LaGravanese and Demme’s admiration for these people is palpable, and they’ve drafted some fellow contemporary filmmakers, including Alexander Payne and Neil LaBute, to help them interview an array of the 70’s most visible directors (Coppola, Altman, Scorsese, Mazursky) and actors (Christie, Voight, Burstyn, and Dern). But the fact that it’s an inside job may explain why A Decade Under the Influence has the scrubbed and sanctioned air of a televised AFI tribute. The clips come largely from the era’s most famous pictures—MASH, The Godfather, Network, Annie Hall—when its spirit could’ve been equally well served by such attention-starved films as California Split or Melvin and Howard. (Some clips, such as the one from Chinatown, leave you wondering why the filmmakers picked them at all.) A Decade does well at conveying the unpredictable, even assaultive, quality that made moviegoing an often gut-wrenching experience in those days, but it doesn’t have its larger priorities straight.

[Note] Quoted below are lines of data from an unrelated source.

/-! ## The port -/

/-- What the open port answers to a word: it runs the command the word completes, keeps the word, or
reports an illegal header. -/
theorem acceptWord_cases (w : Word) (s : State) :
    (s.rx = none ∧ opcodeOf w = none ∧ acceptWord w s = .next (s.raise .illegalCmd w.toNat)) ∨
    (∃ o, s.rx = none ∧ opcodeOf w = some o ∧ payloadWords w = 0 ∧ acceptWord w s = exec (assemble o w []) s) ∨
    (∃ o, s.rx = none ∧ opcodeOf w = some o ∧ 0 < payloadWords w ∧
      acceptWord w s = .next { s with rx := some { header := w, got := [], left := payloadWords w } }) ∨
    (∃ p, s.rx = some p ∧ p.left ≤ 1 ∧ opcodeOf p.header = none ∧
      acceptWord w s = .next { s.raise .illegalCmd p.header.toNat with rx := none }) ∨
    (∃ p o, s.rx = some p ∧ p.left ≤ 1 ∧ opcodeOf p.header = some o ∧
      acceptWord w s = exec (assemble o p.header (p.got ++ [w])) { s with rx := none }) ∨
    (∃ p, s.rx = some p ∧ 1 < p.left ∧
      acceptWord w s = .next { s with rx := some { p with got := p.got ++ [w], left := p.left - 1 } }) := by
  unfold acceptWord
  cases hrx : s.rx with
  | none =>
    cases ho : opcodeOf w with
    | none => simp
    | some o =>
      cases hn : payloadWords w with
      | zero => simp
      | succ n => simp
  | some p =>
    by_cases hl : p.left ≤ 1
    · cases ho : opcodeOf p.header <;> simp [hl, ho]
    · simp [hl]
      omega

/-! ## Which input is next -/

theorem oldestEvent_some {l : List Input} {i : Input} {rest : List Input} (h : oldestEvent l = some (i, rest)) :
    i ∈ l ∧ i.isWord = false ∧ rest.filter Input.isWord = l.filter Input.isWord ∧ (∀ j ∈ rest, j ∈ l) := by
  induction l generalizing rest with
  | nil => cases h
  | cons a l ih =>
    simp only [oldestEvent] at h
    split at h
    · next ha =>
      cases hr : oldestEvent l with
      | none => simp [hr] at h
      | some p =>
        simp only [hr, Option.map_some, Option.some.injEq, Prod.mk.injEq] at h
        obtain ⟨rfl, rfl⟩ := h
        obtain ⟨h1, h2, h3, h4⟩ := ih hr
        refine ⟨.tail _ h1, h2, by simp [ha, h3], fun j hj => ?_⟩
        rcases List.mem_cons.mp hj with rfl | hj
        · exact .head _
        · exact .tail _ (h4 j hj)
    · next ha =>
      simp only [Option.some.injEq, Prod.mk.injEq] at h
      obtain ⟨rfl, rfl⟩ := h
      exact ⟨.head _, by simpa using ha, by simp [ha], fun j hj => .tail _ hj⟩

theorem oldestEvent_words {l : List Input} (h : ∀ i ∈ l, i.isWord = true) : oldestEvent l = none := by
  induction l with
  | nil => rfl
  | cons a l ih => simp [oldestEvent, h a (by simp), ih fun i hi => h i (by simp [hi])]

theorem nextInput_mem {s : State} {i : Input} {rest : List Input} (h : s.nextInput = some (i, rest)) :
    i ∈ s.inputs ∧ ∀ j ∈ rest, j ∈ s.inputs := by
  unfold State.nextInput at h
  split at h
  · split at h
    · cases h
    · next hl =>
      simp only [Option.some.injEq, Prod.mk.injEq] at h
      obtain ⟨rfl, rfl⟩ := h
      simp +contextual [hl]
  · exact ⟨(oldestEvent_some h).1, (oldestEvent_some h).2.2.2⟩
  · exact ⟨(oldestEvent_some h).1, (oldestEvent_some h).2.2.2⟩

/-- While a RENDER is in progress the next input is no word, and the words stay. -/
theorem nextInput_render {s : State} {i : Input} {rest : List Input} (hp : s.phase ≠ .building)
    (h : s.nextInput = some (i, rest)) :
    i.isWord = false ∧ rest.filter Input.isWord = s.inputs.filter Input.isWord := by
  unfold State.nextInput at h
  split at h
  · next hb => exact absurd hb hp
  · exact ⟨(oldestEvent_some h).2.1, (oldestEvent_some h).2.2.1⟩
  · exact ⟨(oldestEvent_some h).2.1, (oldestEvent_some h).2.2.1⟩

theorem nextInput_building {s : State} {i : Input} {rest : List Input} (hp : s.phase = .building)
    (hi : s.inputs = i :: rest) : s.nextInput = some (i, rest) := by simp [State.nextInput, hp, hi]

/-- The Flushed step is enabled exactly when RENDER waits for the GPU and the GPU is idle (R279). -/
theorem flushEnabled_iff {s : State} : s.flushEnabled = true ↔ s.phase = .flushed ∧ s.gpuBusy = false := by
  simp [State.flushEnabled]

/-! ## One step -/

/-- Everything a step can be. -/
theorem step_cases (s : State) :
    (s.flushEnabled = true ∧ (∀ i rest, s.nextInput = some (i, rest) → i.isReset = false) ∧ step s = flushedStep s) ∨
    (∃ i rest, s.nextInput = some (i, rest) ∧ (s.flushEnabled = true → i.isReset = true) ∧
      step s = takeInput i { s with inputs := rest }) ∨
    (s.nextInput = none ∧ s.flushEnabled = false ∧ step s = .next s) := by
  simp only [step, advance]
  cases hn : s.nextInput with
  | none => cases hf : s.flushEnabled <;> simp
  | some p =>
    obtain ⟨i, rest⟩ := p
    cases hf : s.flushEnabled <;> cases hi : i.isReset <;> simp [hi]

theorem step_flush {s : State} (hf : s.flushEnabled = true)
    (hn : ∀ i rest, s.nextInput = some (i, rest) → i.isReset = false) : step s = flushedStep s := by
  rcases step_cases s with ⟨-, -, e⟩ | ⟨i, rest, h, hr, -⟩ | ⟨-, h, -⟩
  · exact e
  · have := hn i rest h
    simp [hr hf] at this
  · simp [hf] at h

theorem step_input {s : State} {i : Input} {rest : List Input} (h : s.nextInput = some (i, rest))
    (hf : s.flushEnabled = true → i.isReset = true) : step s = takeInput i { s with inputs := rest } := by
  simp only [step, advance, h]
  rw [if_neg]
  intro hc
  simp only [Bool.and_eq_true] at hc
  simp [hf hc.1] at hc

theorem step_word {s : State} {w : Word} {rest : List Input} (hp : s.phase = .building)
    (hi : s.inputs = .word w :: rest) : step s = acceptWord w { s with inputs := rest } :=
  step_input (nextInput_building hp hi) (by simp [flushEnabled_iff, hp])

/-- A Flushed step that answers a next state. -/
theorem flushedStep_next {s t : State} (h : flushedStep s = .next t) :
    s.regionsFit = true ∧ t = { s.flush with phase := .presented } := by
  unfold flushedStep at h
  split at h
  · next hr => exact ⟨hr, by simpa using h.symm⟩
  · cases h

end Sys2Proof.Machine
end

Content to deal in meaningless trivia—who would have guessed that Bogdanovich shot The Last Picture Show in black and white because Texas landscapes show up less bleakly in color?—it avoids distinguishing between films that were freed by the new permissiveness and those like The Exorcist, which merely cashed in on it.

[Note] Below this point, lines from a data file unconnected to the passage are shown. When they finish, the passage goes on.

/-- A channel placed at bit `j` leaves a field it does not overlap zero. -/
theorem extract_placed_disjoint (j k : Nat) (hjk : j + 3 ≤ k ∨ k + 3 ≤ j) (c : BitVec 3) :
    (c.setWidth 16 <<< j).extractLsb' k 3 = 0 := by
  ext i hi
  rcases hjk with above | below
  · have hout : 3 ≤ k + i - j := by omega
    simp [BitVec.getLsbD_of_ge c _ hout]
  · have hlow : k + i < j := by omega
    simp [hlow]

/-- The bits of the channel at bit `k`. -/
def channelMask (k : Nat) : Half := (BitVec.allOnes 3).setWidth 16 <<< k

/-- A channel placed where it was read from is the word under that channel's mask. -/
theorem placed_extract_eq_and_channelMask (k : Nat) (word : Half) :
    (word.extractLsb' k 3).setWidth 16 <<< k = word &&& channelMask k := by
  ext i hi
  by_cases hik : i < k
  · simp [channelMask, hik]
  · have hback : k + (i - k) = i := by omega
    simp [channelMask, hik, hback, hi, Bool.and_comm, -BitVec.reduceAllOnes]

/-- R113: the ignored bits are those outside `0x0EEE`. -/
theorem channelMasks_eq : channelMask 1 ||| channelMask 5 ||| channelMask 9 = 0x0EEE := by decide

/-! ## Packing and unpacking -/

@[simp] theorem redOf_packColour (r g b : BitVec 3) : redOf (packColour r g b) = r := by
  simp [redOf, packColour, BitVec.extractLsb'_or, extract_placed_same, extract_placed_disjoint]

@[simp] theorem greenOf_packColour (r g b : BitVec 3) : greenOf (packColour r g b) = g := by
  simp [greenOf, packColour, BitVec.extractLsb'_or, extract_placed_same, extract_placed_disjoint]

@[simp] theorem blueOf_packColour (r g b : BitVec 3) : blueOf (packColour r g b) = b := by
  simp [blueOf, packColour, BitVec.extractLsb'_or, extract_placed_same, extract_placed_disjoint]

theorem unpackColour_packColour (r g b : BitVec 3) : unpackColour (packColour r g b) = (r, g, b) := by
  simp [unpackColour]

theorem packColour_channels (word : Half) :
    packColour (redOf word) (greenOf word) (blueOf word) = word &&& 0x0EEE :=
  calc packColour (redOf word) (greenOf word) (blueOf word)
      = word &&& channelMask 1 ||| word &&& channelMask 5 ||| word &&& channelMask 9 := by
        simp only [packColour, redOf, greenOf, blueOf, placed_extract_eq_and_channelMask]
    _ = word &&& (channelMask 1 ||| channelMask 5 ||| channelMask 9) := by
        simp only [BitVec.and_or_distrib_left]
    _ = word &&& 0x0EEE := by rw [channelMasks_eq]

/-- Settles O33: each channel's field is read back where it was placed, and the three fields' masks
make 0x0EEE. -/
theorem colourPackingRoundTrip : Obligations.ColourPackingRoundTrip :=
  ⟨fun _ _ _ => rfl, fun _ => rfl, unpackColour_packColour, packColour_channels⟩

end Sys2Proof.Machine
end

section
/-! SUPPORT. VRAM access: the store that WRITEV and FILLV share, the class of an address, the blocks a
write marks (40_vram_access.md). -/

namespace Sys2Proof.Machine

/-! ## The store WRITEV and FILLV share -/

/-- The common form of WRITEV and FILLV (R140, R141): check INIT, check the range, store `bytes`. The
opcode and the diagnostic code are all that tells the two commands apart. -/
def storeVram (o : Opcode) (code : DiagCode) (bytes : List Byte) (s : State) : Result :=
  requireInit o s fun s =>
    if s.cfg.vramSize < s.vcur.toNat + bytes.length then reject code s.vcur.toNat s
    else .next (s.writeVram bytes)

theorem exec_writev (bytes : List Byte) (s : State) :
    exec (.writev bytes) s = storeVram .writev .vramWrite bytes s := rfl

theorem exec_fillv (byte : Byte) (len : BitVec 24) (s : State) :
    exec (.fillv byte len) s = storeVram .fillv .vramFill (List.replicate len.toNat byte) s := by
  simp only [exec, execFillv, storeVram, List.length_replicate]

section
variable {o : Opcode} {code : DiagCode} {bytes : List Byte} {s : State}

theorem storeVram_before_init (hinit : s.inited = false) (hpolicy : s.policy = .validated) :
    storeVram o code bytes s = .next (s.raise .notInit o.code.toNat) :=
  (requireInit_not hinit).trans (reject_validated hpolicy)

theorem storeVram_inside (hinit : s.inited = true) (hfits : s.vcur.toNat + bytes.length ≤ s.cfg.vramSize) :
    storeVram o code bytes s = .next (s.writeVram bytes) :=
  (requireInit_inited hinit).trans (if_neg (Nat.not_lt.mpr hfits))

theorem storeVram_past_end (hinit : s.inited = true) (hpast : s.cfg.vramSize < s.vcur.toNat + bytes.length)
    (hpolicy : s.policy = .validated) :
    storeVram o code bytes s = .next (s.raise code s.vcur.toNat) :=
  (requireInit_inited hinit).trans ((if_pos hpast).trans (reject_validated hpolicy))

end

/-! ## What an accepted store leaves -/

theorem State.writeVram_vram (bytes : List Byte) (s : State) :
    (s.writeVram bytes).vram = s.vram.write s.vcur.toNat bytes :=
  congrArg State.vram (s.writeVram_shape bytes)

/-- `State.writeVram_shape` with the new memory named through the state it belongs to. -/
theorem State.writeVram_frame (bytes : List Byte) (s : State) :
    s.writeVram bytes = { s with
      vram := (s.writeVram bytes).vram
      vcur := BitVec.ofNat 17 (s.vcur.toNat + bytes.length)
      dirtyBlk := (s.markDirty s.vcur.toNat (s.vcur.toNat + bytes.length)).dirtyBlk
      dirtyTileA := (s.markDirty s.vcur.toNat (s.vcur.toNat + bytes.length)).dirtyTileA
      dirtyTileB := (s.markDirty s.vcur.toNat (s.vcur.toNat + bytes.length)).dirtyTileB } := by
  rw [State.writeVram_vram]
  exact s.writeVram_shape bytes

theorem State.writeVram_read_inside (bytes : List Byte) (s : State) (i : Nat) (h : i < bytes.length) :
    (s.writeVram bytes).vram.read (s.vcur.toNat + i) = bytes[i] := by
  rw [State.writeVram_vram, Memory.read_write_inside]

To its credit A Decade Under the Influence isn’t interested in the hedonistic excesses that turned writer Peter Biskind’s Easy Riders, Raging Bulls into voyeuristic twaddle, but its other omissions are less admirable. Such central talents as Brian De Palma, Sam Peckinpah, Terrence Malick, and Jonathan Demme either receive short shrift or are ignored altogether. (Meanwhile, journeyman director John Avildsen, whose bland commercialism embodied everything that the New Hollywood stood against, is included as an interviewee, and a clip from his instantly forgotten exploitation picture Joe chews up even more screen time.) Those grubby genres that helped fill out the cultural horizon, blaxploitation flicks and cheapie road-movies, are overlooked. And Pauline Kael, the film critic who championed the early work of Altman, Scorsese, and Coppola, and whose writings laid the groundwork for much of our appreciation for their films, isn’t mentioned at all. Ultimately, A Decade Under the Influence’s biggest omission may be a sense of sorrow, for it never seems to recognize how badly our movies have deteriorated since the mid-1970s. Instead it views the era, not with rue for what might have been, but through a hazy nostalgia more suitable for hula-hoops or saddle-shoes.

A jaunty end title acknowledges the film’s many oversights, but there’s no getting around the fact that its choices render A Decade Under the Influence all but worthless as a documentary. These flaws may be rectified, however. The Independent Film Channel will run an expanded version of the film from August 20 to August 23, and hopefully the longer running time will allow for a little more genuine insight. As it stands, the theatrical release provides a breezy but incomplete valentine to the most fertile period in American film. Anyone wanting the real lowdown needs to grab a copy of Kael’s For Keeps and head for the nearest video store.